── Input data

/-- A scalar slot word, 04 Tables 4-7 and 4-10. -/
def decodeScalar (w : BitVec 32) : Except SlotReject Instr :=
  let d := w.extractLsb' 20 6
  let a := srcAt w 14 13
  let b := srcAt w 7 6
  let imm := w.extractLsb' 0 13
  let sb := srcAt w 20 19
  let cc := w.extractLsb' 16 3
  let off := w.extractLsb' 0 16
  let fn := w.extractLsb' 0 6
  let unit := w.extractLsb' 6 7
  let sh := w.extractLsb' 7 6
  match (w.extractLsb' 26 6).toNat with
  | 0x01 => checked w 0x3F (.add d a b)
  | 0x02 => checked w 0 (.addi d a imm)
  | 0x03 => checked w 0x3F (.and d a b)
  | 0x04 => checked w 0 (.andi d a imm)
  | 0x05 => checked w 0x3F (.andn d a b)
  | 0x06 =>
    match (w.extractLsb' 4 2).toNat with
    | 0 => checked w 0x03F0000F (.barArrive unit a)
    | 1 => checked w 0x03F0000F (.barWait unit a)
    | 2 => checked w 0x03F0000F (.barSync unit a)
    | _ => .error .badField
  | 0x07 => checked w 0 (.br sb cc off)
  | 0x08 =>
    match (w.extractLsb' 4 2).toNat with
    | 0 => checked w 0x0F (.bwaitWait d unit a)
    | 1 => checked w 0x0F (.bwaitTest d unit a)
    | _ => .error .badField
  | 0x09 => if cc == 6#3 then checked w 0x03F80000 (.call off) else .error .badField
  | 0x0A => checked w 0x1FFF (.clz d a)
  | 0x0B => checked w 0 (.cmp d a b fn)
  | 0x0C => checked w 0 (.cmpi d a (w.extractLsb' 3 10) (w.extractLsb' 0 3))
  | 0x0D => checked w 0x3F (.div d a b)
  | 0x0E => checked w 0x03FFFFFF .exit
  | 0x0F =>
    match (w.extractLsb' 0 2).toNat with
    | 0 => checked w 0x03FFFFFF .ifenceWait
    | 1 => checked w 0x1FFC (.ifenceLoad d a)
    | 2 => checked w 0x03F01FF8 (.ifenceEnter a (w.getLsbD 2))
    | _ => .error .badField
  | 0x10 => checked w 0x1FFF (.jmp d a)
  | 0x11 => checked w 0x1FC0 (.launch d a fn)
  | 0x12 => checked w 0xFE000 (.li d imm)
  | 0x13 => checked w 0 (.loop sb cc off)
  | 0x14 => checked w 0x3F (.max d a b)
  | 0x15 => checked w 0xFFFC0 (.mfsr d fn)
  | 0x16 => checked w 0x3F (.min d a b)
  | 0x17 => checked w 0x1FFF (.mov d a)
  | 0x18 => checked w 0x03F01FC0 (.mtsr fn a)
  | 0x19 => checked w 0x3F (.mul d a b)
  | 0x1A => checked w 0x3F (.mulh d a b)
  | 0x1B => checked w 0x3F (.or d a b)
  | 0x1C => checked w 0 (.ori d a imm)
  | 0x1D => checked w 0x1FFF (.popc d a)
  | 0x1E => checked w 0x03F01FFF (.ret a)
  | 0x1F => checked w 0x03FFFFFF .rtt
  | 0x20 => if w.getLsbD 0 then checked w 0x7E (.sarImm d a sh) else checked w 0x3E (.sar d a b)
  | 0x21 => checked w 0 (.sel d a b fn)
  | 0x22 => checked w 0x03FFE000 (.settle (w.extractLsb' 9 4) (w.extractLsb' 7 2) (w.extractLsb' 0 7))
  | 0x23 => if w.getLsbD 0 then checked w 0x7E (.shlImm d a sh) else checked w 0x3E (.shl d a b)
  | 0x24 => if w.getLsbD 0 then checked w 0x7E (.shrImm d a sh) else checked w 0x3E (.shr d a b)
  | 0x25 => checked w 0x3F (.sub d a b)
  | 0x26 => checked w 0x03FFE000 (.trap imm)
  | 0x27 => checked w 0x03FFFFFF .trigger
  | 0x28 => checked w 0xFFFFF (.ttnext d)
  | 0x29 => checked w 0x3F (.xor d a b)
  | 0x2A => checked w 0 (.xori d a imm)
  | _ => .error .unassigned

/-- The fields of format V.R, 04 Table 4-8. -/
def vrOf (w : BitVec 48) : VR where
  vd := w.extractLsb' 35 5
  va := w.extractLsb' 30 5
  pa := w.getLsbD 29
  vb := w.extractLsb' 24 5
  pb := w.getLsbD 23
  vc := w.extractLsb' 18 5
  pc := w.getLsbD 17
  msk := w.extractLsb' 13 4
  ty := w.extractLsb' 9 4
  rm := w.extractLsb' 6 3
  zi := w.getLsbD 5
  zo := w.getLsbD 4
  sat := w.getLsbD 3
  bsel := w.extractLsb' 1 2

────

What is needed: Write out exactly the lines above from the line with "match (w.extractLsb' 0 2).toNat with" through the line with "(.shr d a b)", both of them included, and leave out all other lines.

Task response:
    match (w.extractLsb' 0 2).toNat with
    | 0 => checked w 0x03FFFFFF .ifenceWait
    | 1 => checked w 0x1FFC (.ifenceLoad d a)
    | 2 => checked w 0x03F01FF8 (.ifenceEnter a (w.getLsbD 2))
    | _ => .error .badField
  | 0x10 => checked w 0x1FFF (.jmp d a)
  | 0x11 => checked w 0x1FC0 (.launch d a fn)
  | 0x12 => checked w 0xFE000 (.li d imm)
  | 0x13 => checked w 0 (.loop sb cc off)
  | 0x14 => checked w 0x3F (.max d a b)
  | 0x15 => checked w 0xFFFC0 (.mfsr d fn)
  | 0x16 => checked w 0x3F (.min d a b)
  | 0x17 => checked w 0x1FFF (.mov d a)
  | 0x18 => checked w 0x03F01FC0 (.mtsr fn a)
  | 0x19 => checked w 0x3F (.mul d a b)
  | 0x1A => checked w 0x3F (.mulh d a b)
  | 0x1B => checked w 0x3F (.or d a b)
  | 0x1C => checked w 0 (.ori d a imm)
  | 0x1D => checked w 0x1FFF (.popc d a)
  | 0x1E => checked w 0x03F01FFF (.ret a)
  | 0x1F => checked w 0x03FFFFFF .rtt
  | 0x20 => if w.getLsbD 0 then checked w 0x7E (.sarImm d a sh) else checked w 0x3E (.sar d a b)
  | 0x21 => checked w 0 (.sel d a b fn)
  | 0x22 => checked w 0x03FFE000 (.settle (w.extractLsb' 9 4) (w.extractLsb' 7 2) (w.extractLsb' 0 7))
  | 0x23 => if w.getLsbD 0 then checked w 0x7E (.shlImm d a sh) else checked w 0x3E (.shl d a b)
  | 0x24 => if w.getLsbD 0 then checked w 0x7E (.shrImm d a sh) else checked w 0x3E (.shr d a b)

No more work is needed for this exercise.